Appropriate antenatal corticosteroid use in women at risk for preterm birth before 34 weeks of gestation

BJOG. 2010 Jul;117(8):963-7. doi: 10.1111/j.1471-0528.2010.02590.x. Epub 2010 May 11.

Abstract

Objective: To determine the utilisation of antenatal corticosteroid administration in women presenting at risk of preterm birth (PTB) in a centre where tocolytics are not prescribed.

Design: A prospective cohort study.

Setting: Tertiary referral centre, Dublin, Ireland.

Population: Four hundred and fourteen consecutive women presenting at risk of PTB.

Methods: Clinical details were collated prospectively on all booked patients who presented at risk of PTB (i.e. at <34 weeks of gestation) during 2008.

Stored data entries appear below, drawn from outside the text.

-- ==== Sys2Proof/Machine/Ops.lean ====
section
/-! DEFINITION. Named operations over the state: units by index, pages, errors, suspects, outputs, interrupts,
announcements, weirs, completion slots, the journal, and how an operation ends. -/

namespace Sys2Proof.Machine

/-! ### Units by index -/

/-- Partition p. -/
def State.prt (s : State) (p : Nat) : Prt := Sparse.get Prt.reset s.prts p
/-- Replace partition p. -/
def State.setPrt (s : State) (p : Nat) (v : Prt) : State := { s with prts := Sparse.set Prt.reset s.prts p v }
/-- Update partition p. -/
def State.updPrt (s : State) (p : Nat) (f : Prt → Prt) : State := s.setPrt p (f (s.prt p))
/-- The index of a host port. -/
def portIdx (h : Bool) : Nat := if h then 1 else 0
/-- Host port h. -/
def State.hst (s : State) (h : Bool) : Hst := Sparse.get Hst.reset s.hsts (portIdx h)
/-- The number under which the reads of queue n's acceptance run (model's own). -/
def queueSeq (n : Nat) : Nat := 2 ^ 128 + n
/-- The number of a read whose data nobody waits for (model's own). -/
def deadSeq : Nat := 2 ^ 129
/-- Update host port h. -/
def State.updHst (s : State) (h : Bool) (f : Hst → Hst) : State :=
  { s with hsts := Sparse.modify Hst.reset s.hsts (portIdx h) f }
/-- The TDISP state of the VF of partition p on a port. -/
def Hst.tdi (h : Hst) (p : Nat) : Tdi := Sparse.get Tdi.unlocked h.tdisp p
/-- Requests of partition p's VF leave a port: its link is UP, the TDI in RUN and the VF's stream active (R264, R268, R269).
-/
def State.vfSends (s : State) (h : Bool) (p : Nat) : Bool :=
  decide ((s.hst h).link = .up) && decide ((s.hst h).tdi p = .run) && bitAt (s.hst h).ideActive p
/-- Link port i. -/
def State.lnk (s : State) (i : Nat) : Lnk := Sparse.get Lnk.reset s.lnks i
/-- Update link port i. -/
def State.updLnk (s : State) (i : Nat) (f : Lnk → Lnk) : State := { s with lnks := Sparse.modify Lnk.reset s.lnks i f }
/-- Association a of a port. -/
def Lnk.sa (l : Lnk) (a : Nat) : Sa := Sparse.get Sa.reset l.sas a
/-- Virtual channel v of a port. -/
def Lnk.vc (l : Lnk) (v : Nat) : Vc := Sparse.get Vc.reset l.vcs v
/-- Update association a of port i. -/
def State.updSa (s : State) (i a : Nat) (f : Sa → Sa) : State :=
  s.updLnk i (fun l => { l with sas := Sparse.modify Sa.reset l.sas a f })
/-- Update virtual channel v of port i. -/
def State.updVc (s : State) (i v : Nat) (f : Vc → Vc) : State :=
  s.updLnk i (fun l => { l with vcs := Sparse.modify Vc.reset l.vcs v f })
/-- Memory crypto engine m. -/
def State.mce (s : State) (m : Nat) : Mce := Sparse.get Mce.reset s.mces m
/-- Update engine m. -/
def State.updMce (s : State) (m : Nat) (f : Mce → Mce) : State := { s with mces := Sparse.modify Mce.reset s.mces m f }
/-- Slot k of a crypto engine. -/
def Mce.slot (e : Mce) (k : Nat) : KeySlot := Sparse.get KeySlot.zero e.slots k
/-- Update slot k of engine m. -/
def State.updKey (s : State) (m k : Nat) (f : KeySlot → KeySlot) : State :=
  s.updMce m (fun e => { e with slots := Sparse.modify KeySlot.zero e.slots k f })
/-- Basin group k. -/
def State.bas (s : State) (k : Nat) : Bas := Sparse.get Bas.reset s.bass k
/-- Update basin group k. -/
def State.updBas (s : State) (k : Nat) (f : Bas → Bas) : State := { s with bass := Sparse.modify Bas.reset s.bass k f }
/-- Update die k. -/
def State.upd (s : State) (k : Nat) : Upd := Sparse.get Upd.reset s.upds k
/-- Update die k with f. -/
def State.updUpd (s : State) (k : Nat) (f : Upd → Upd) : State := { s with upds := Sparse.modify Upd.reset s.upds k f }
/-- Weir w. -/
def State.weir (s : State) (w : Nat) : Weir := Sparse.get Weir.reset s.weirs w
/-- Update weir w. -/
def State.updWeir (s : State) (w : Nat) (f : Weir → Weir) : State := { s with weirs := Sparse.modify Weir.reset s.weirs w f }
/-- Engine e of core c. -/
def State.eng (s : State) (c e : Nat) : Eng := Sparse.get Eng.zero s.engs (16 * c + e)
/-- Update engine e of core c. -/
def State.updEng (s : State) (c e : Nat) (f : Eng → Eng) : State :=
  { s with engs := Sparse.modify Eng.zero s.engs (16 * c + e) f }
/-- Queue n of a partition. -/
def Prt.queue (p : Prt) (n : Nat) : Queue := Sparse.get Queue.zero p.queues n
/-- Update queue n of partition p. -/
def State.updQueue (s : State) (p n : Nat) (f : Queue → Queue) : State :=
  s.updPrt p (fun v => { v with queues := Sparse.modify Queue.zero v.queues n f })
/-- Completion slot i. -/
def Prt.slot (p : Prt) (i : Nat) : CSlot := Sparse.get CSlot.zero p.slots i
/-- Change the device page. -/
def State.updDev (s : State) (f : Dev → Dev) : State := { s with dev := f s.dev }
/-- Change the health monitor. -/
def State.updHlt (s : State) (f : Hlt → Hlt) : State := { s with hlt := f s.hlt }
/-- Change SEC. -/
def State.updSec (s : State) (f : Sec → Sec) : State := { s with sec := f s.sec }

/-! ### Layout (R14, R289) -/

/-- The partition that holds unit k. -/
def State.unitOwner (s : State) (k : Nat) : Option Nat :=
  match Sparse.get 0 s.mgc.units k with | 0 => none | n + 1 => some n

/-- The units of partition p, ascending. -/
def State.partUnits (s : State) (p : Nat) : List Nat := (List.range 8).filter (fun k => s.unitOwner k = some p)

/-- The cores of partition p in partition order (R189). -/
def State.partCores (s : State) (p : Nat) : List Nat :=
  (s.partUnits p).flatMap (fun k => (List.range 32).map (32 * k + ·))

/-- The lowest unit of partition p. -/
def State.firstUnit (s : State) (p : Nat) : Nat := ((s.partUnits p).head?).getD p

/-- The number of cores of partition p. -/
def State.coreCount (s : State) (p : Nat) : Nat := (s.partCores p).length

/-- The physical core of partition core i. -/
def State.coreAt (s : State) (p i : Nat) : Nat := 32 * s.firstUnit p + i

/-- PRT.CTX_ID (R292): the partition and its generation; generation 0 when there is no context. -/
def Prt.ctxId (v : Prt) (p : Nat) : Nat := if v.hasCtx then p * 8192 + v.gen.toNat else if v.state = .unassigned then 0 else p * 8192

/-- The partitions that exist. -/
def State.liveParts (s : State) : List Nat := (List.range 8).filter (fun p => (s.prt p).state ≠ .unassigned)

/-- Partition p is assigned to host port h (R291). -/
def Prt.onPort (v : Prt) (h : Bool) : Bool := if h then v.h1 else v.h0

/-! ### Pages (R393) -/

/-- Block classes (Table 18.5). -/
inductive PageClass where
  | dev | mgc | sec | att | hlt | prt | jnl | hst | lnk | bas | mce | upd | wei | fld | pool | core | vec | spd | eng
deriving DecidableEq, Repr

/-- The class and instance of a BAR0 page number (Table 18.1); none where no block lies. -/
def pageClass (n : Nat) : Option (PageClass × Nat) :=
  if n = 0 then some (.dev, 0) else if n = 1 then some (.mgc, 0) else if n = 2 then some (.sec, 0)
  else if n = 3 then some (.att, 0) else if n = 4 then some (.hlt, 0)
  else if 0x10 ≤ n ∧ n < 0x18 then some (.prt, n - 0x10)
  else if 0x20 ≤ n ∧ n < 0x28 then some (.jnl, n - 0x20)
  else if 0x30 ≤ n ∧ n < 0x32 then some (.hst, n - 0x30)
  else if 0x40 ≤ n ∧ n < 0x58 then some (.lnk, n - 0x40)
  else if 0x60 ≤ n ∧ n < 0x68 then some (.bas, n - 0x60)
  else if 0x70 ≤ n ∧ n < 0x7A then some (.mce, n - 0x70)
  else if 0x80 ≤ n ∧ n < 0x88 then some (.upd, n - 0x80)
  else if 0x90 ≤ n ∧ n < 0xC0 ∧ (n < 0xB5 ∨ 0xB8 ≤ n) then some (.wei, n - 0x90)
  else if 0x100 ≤ n ∧ n < 0x104 then some (.fld, n - 0x100)
  else if 0x200 ≤ n ∧ n < 0x220 then some (.pool, n - 0x200)
  else if 0x400 ≤ n ∧ n < 0x500 then some (.core, n - 0x400)
  else if 0x500 ≤ n ∧ n < 0x600 then some (.vec, n - 0x500)
  else if 0x600 ≤ n ∧ n < 0x700 then some (.spd, n - 0x600)
  else if 0x1000 ≤ n ∧ n < 0x2000 then some (.eng, n - 0x1000)
  else none

/-- Class code (Table 18.5). -/
def PageClass.code : PageClass → Nat
  | .dev => 1 | .mgc => 2 | .sec => 3 | .att => 4 | .hlt => 5 | .prt => 0x10 | .jnl => 0x11 | .hst => 0x12 | .lnk => 0x20
  | .bas => 0x30 | .mce => 0x31 | .upd => 0x32 | .wei => 0x40 | .fld => 0x50 | .pool => 0x51 | .core => 0x52 | .vec => 0x53
  | .spd => 0x54 | .eng => 0x55

/-- CPER UNIT_CLASS (Table 15.5). -/
def PageClass.cper : PageClass → Nat
  | .eng => 1 | .core => 2 | .vec => 3 | .spd => 4 | .pool => 5 | .bas => 6 | .mce => 7 | .upd => 8 | .lnk => 9
  | .hst => 10 | .hlt => 11 | _ => 0

/-- Page numbers. -/
def pagePrt (p : Nat) : Nat := 0x10 + p
/-- HST page. -/
def pageHst (h : Bool) : Nat := 0x30 + portIdx h
/-- LNK page. -/
def pageLnk (i : Nat) : Nat := 0x40 + i
/-- BAS page. -/
def pageBas (k : Nat) : Nat := 0x60 + k
/-- MCE page. -/
def pageMce (m : Nat) : Nat := 0x70 + m
/-- UPD page. -/
def pageUpd (k : Nat) : Nat := 0x80 + k
/-- WEI page. -/
def pageWei (w : Nat) : Nat := 0x90 + w
/-- POOL page. -/
def pagePool (n : Nat) : Nat := 0x200 + n
/-- CORE page. -/
def pageCore (c : Nat) : Nat := 0x400 + c
/-- VEC page. -/
def pageVec (c : Nat) : Nat := 0x500 + c
/-- SPD page. -/
def pageSpd (c : Nat) : Nat := 0x600 + c
/-- ENG page. -/
def pageEng (c e : Nat) : Nat := 0x1000 + 16 * c + e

Main outcome measure: Rate of administration of antenatal corticosteroids in PTB.

Results: Of 8985 deliveries, 414 women (5%) presented at <34 weeks of gestation with a clinical potential for PTB, of whom 277 (67%) received antenatal corticosteroids. Amongst women delivering at <34 weeks of gestation, 93% (80/86) received any corticosteroids and 76% (65/86) received a complete course. The ratio of women given a complete course of corticosteroids to the number who actually delivered before 34 weeks of gestation was 4:1 overall. Analysis by indication for PTB revealed this ratio to be 15:1 in suspected preterm labour (PTL), 8:1 in antepartum haemorrhage (APH), and 2:1 in both preterm prelabour rupture of membranes (PPROM) and medically indicated PTB (MIPTB). Seven of ten multiparae (70%) who delivered prematurely during the study period following PTL had a history of previous PTL before 34 weeks of gestation.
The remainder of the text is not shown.